En Sıcak Konular

Bebeğiniz sağlıklı büyüsün…

19 Temmuz 2010 09:35 tsi
Bebeğiniz sağlıklı büyüsün… “Tek başınıza sadece bebeğiniz ve yakın çevreniz için değil, çok daha geniş ölçekte bir fark yaratmanız mümkün.”

İİçinde yaşadığımız yüzyılda, dünyaya gelmek için yola çıktımız andan yani anne rahmine düştüğümüz andan itibaren yaşamak düşüncesinin önünde artık "sağlıklı" yaşayabilmek savaşı var... Gıdadan giysiye, topraktan havaya heryeri saran zehirli kimyasallar hem dünyayı hem de hayatımızı tehdit ediyor! Ancak bu tehditlerden korkmak veya bunları durmadan saymak sorunumuzu çözmüyor!
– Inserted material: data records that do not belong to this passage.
/-! ## The obligation -/

/-- Settles O49: the evaluation, the instant's reports, and the two rows that take a report. -/
theorem reportsAreHandled : Obligations.ReportsAreHandled := by
  refine ⟨fun u t l stamps hr => evaluate_report_as_trigger u t l stamps hr, ?_⟩
  intro s t after hr x record counted recorded aligned statuses carried
  refine ⟨fun hpresent hreports => ⟨?_, ?_, ?_⟩, ?_, ?_, ?_, ?_, ?_, fun h => exec_reports_nil hr h⟩
  · intro a q kind ha hi hq hmode hk judged stamps emptied
    have h := judgedInstant_handled hr hpresent hreports ha hi hq hmode hk
    rw [handOn_nil] at h
    exact h
  · intro a b cause ha hmode hc hb hcause hal ends before stamps hor
    obtain ⟨block, hblock⟩ := Option.isSome_iff_exists.mp (cursorBlock_isSome.mpr hal)
    have hcentres : s.centresAt t = false := Bool.eq_false_iff.mpr fun h => by
      rcases (centresAt_iff s t ha).mp h with h | ⟨hi, hn⟩
      · exact Bool.false_ne_true (hc.symm.trans h)
      · exact hor.elim (fun e => Bool.false_ne_true (e.symm.trans hi)) hn
    obtain ⟨e, honly, htriggers, hfree, hoffers, hstamp, htrunk, hrow⟩ :=
      exec_completingInstant hr hpresent hreports hmode hcentres hb hblock
    have hends : s.gapEnd t = ends := by
      unfold State.gapEnd
      rw [ha]
    rw [hends] at hoffers hstamp
    have hbefore : s.handOn (.emitter t) [] = before := handOn_nil ..
    have hstamps : e.handOn (.emitter t) [] = stamps := by rw [handOn_nil, hoffers]
    rw [hbefore, hstamps] at hrow
    have hsel : (e.trunk t).sel = x.sel := by rw [htrunk]
    refine ⟨e, honly, hsel, by rw [htrunk], by rw [htrunk], by rw [htrunk], htriggers, hfree, hoffers, hstamp,
      ⟨block, _, (cursorBlock_iff.mp hblock).2, by rw [htrunk], rfl, rfl, rfl, ?_⟩, by rw [htrunk], by rw [htrunk], by rw [htrunk],
      by rw [htrunk], by rw [htrunk]; rfl, ?_⟩
    · have hbreak := breakFor_iff x.em block false
      simp only [Bool.false_eq_true, false_or] at hbreak
      exact hbreak
    · intro completed
      refine ⟨fun hi => ?_, fun q hi hq => ?_⟩
      · rw [judgement_none hi] at hrow
        exact hrow.trans (congrArg _ (completion_alone ha hmode hb hcause honly hsel stamps))
      · intro judged stands
        have haligned : s.alignedAt t a := hor.resolve_left fun e => Bool.false_ne_true (e.symm.trans hi)
        rw [(judgement_eq hi ha (.inl ⟨rfl, hc, haligned⟩)).1] at hrow
        have hmember : s.members t ≠ [] := fun h => by
          have hin := hal.1
          rw [h] at hin
          cases hin
        have hboth := completion_judged ha hmode hb hcause honly hsel hq hmember before stamps (judged := judged) rfl
        exact ⟨fun h => hrow.trans (congrArg _ (hboth.1 h)), fun h => hrow.trans (congrArg _ (hboth.2 h))⟩
  · intro a ha hmode hi hn
    classical
    obtain ⟨r, hrow, hkinds⟩ := exec_instant_reports hr hpresent hreports ha hmode hi hn
    refine ⟨r, hrow, hkinds.trans ?_⟩
    rw [judged_eq, expiry_eq]
    exact congrArg (· ++ _) (if_congr Iff.rfl rfl rfl)
  · intro a st rest ha h hmode hp fits slips switchesTo
    have hslips : s.lossChoice t a st = none → slips := exec_alignmentLoss_slips hr h ha hmode hp
    have hswitches : ∀ d, s.lossChoice t a st = some d → switchesTo d := fun d => exec_alignmentLoss_switches hr h ha hmode hp
    refine ⟨fun hfree => ⟨fun hnone => hslips ?_, fun before d later horder hd hbefore => hswitches d ?_⟩, fun held hheld he => ?_⟩
    · rw [lossChoice_free hfree, freeChoice_none hnone]
    · rw [lossChoice_free hfree, freeChoice_first horder hd hbefore]
    · have hchoice := lossChoice_held (a := a) (st := st) hheld he
      refine ⟨fun hsame => hslips (by rw [hchoice, if_pos hsame]), fun hne hin => hswitches _ ?_, fun hne hout => hslips ?_⟩
      · rw [hchoice, if_neg hne, if_pos hin]
      · rw [hchoice, if_neg hne, if_neg hout]
  · intro l st rest h hdrop
    have hdropped := handleLoss_dropped (s := s.setTrunk t { x with reports := rest }) (t := t) (st := st) (l := l) (after := after)
      (by rw [trunk_setTrunk_self]; exact hdrop)
    rw [exec_alignmentLoss hr h, hdropped]
  · exact fun l st later h => expiry_after_loss hr h
  · intro h hdrop
    have hdropped := handleAlignWait_dropped (s := s.setTrunk t { x with reports := [] }) (t := t) (after := after)
      (by rw [trunk_setTrunk_self]; exact hdrop)
    rw [exec_alignWaitExpiry hr h, hdropped]
  · exact fun b cause h hmode hb hw hcause => exec_alignWaitExpiry_completes hr h hmode hb hw hcause

end Sys2Proof.Machine
end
Çözüm, bilinçlenip hem doğal hayatı hem de kendi doğamızı koruyabilmekten geçiyor. İşte tam bu noktada, hem sağlıklı bebek yetiştirmek isteyen hem de ailce sağlıklı yaşam sürmek isteyenlere "can simidi" gibi gelecek bir rehberi tavsiye ediyoruz...



Sağlıklı ve Çevreci Bebek Hareketi'nin lider isimlerinden pediatri uzmanı Dr. Alan Greene kullanışlı bir rehber ile anne babalara gebelik, doğum bebek bakımı hakkında değerli tavsiyeler veriyor. Anne ve bebek beslenmesinden tutun, ilaçları daha etkin kullanmaya kadar uzanan bu akılcı önerilerin tümü bebeğinizi koruyup gözetirken doğanın da gönlünü alabilmenizi sağlayacak.

Profesyonel çözümlerin ve bilimsel araştırmaların yanı sıra zehirli kimyasal içermeyen boyalar, bebeğinizin hassas cildine uygun bakım ürünleri, ekolojik bebek bezleri gibi piyasada bulabilieceğiniz yüzlerce ürün hakkında ipuçları da 'Sağlıklı Bebek Yetiştirme Rehberi'nde...

Hayykitap tarafından Ocak 2010’da çevirisi yayımlanan, Dr. Alan Greene'nin yazdığı "Sağlıklı Bebek Yetiştirme Rehberi"  kitabından çok özel bölümleri, iyibilgi ve iyilikgüzellik okuyucularına özel olarak sunuyoruz.

BEBEK BÜYÜTÜRKEN DE ÇEVRECİ OLABİLİR MİYİZ?

Bebek sahibi olmak her şeyi değiştirir. Bir bebeği dünyaya getirmeyi düşünmek bile tüm önceliklerinizi, hatta hayata bakışınızı değiştirir. Yiyip içtikleriniz, vücudunuza süreceğiniz krem, kullandığınız ilaçlar veya kedinin kum kabı gibi konular tamamen farklı anlamlara bürünür.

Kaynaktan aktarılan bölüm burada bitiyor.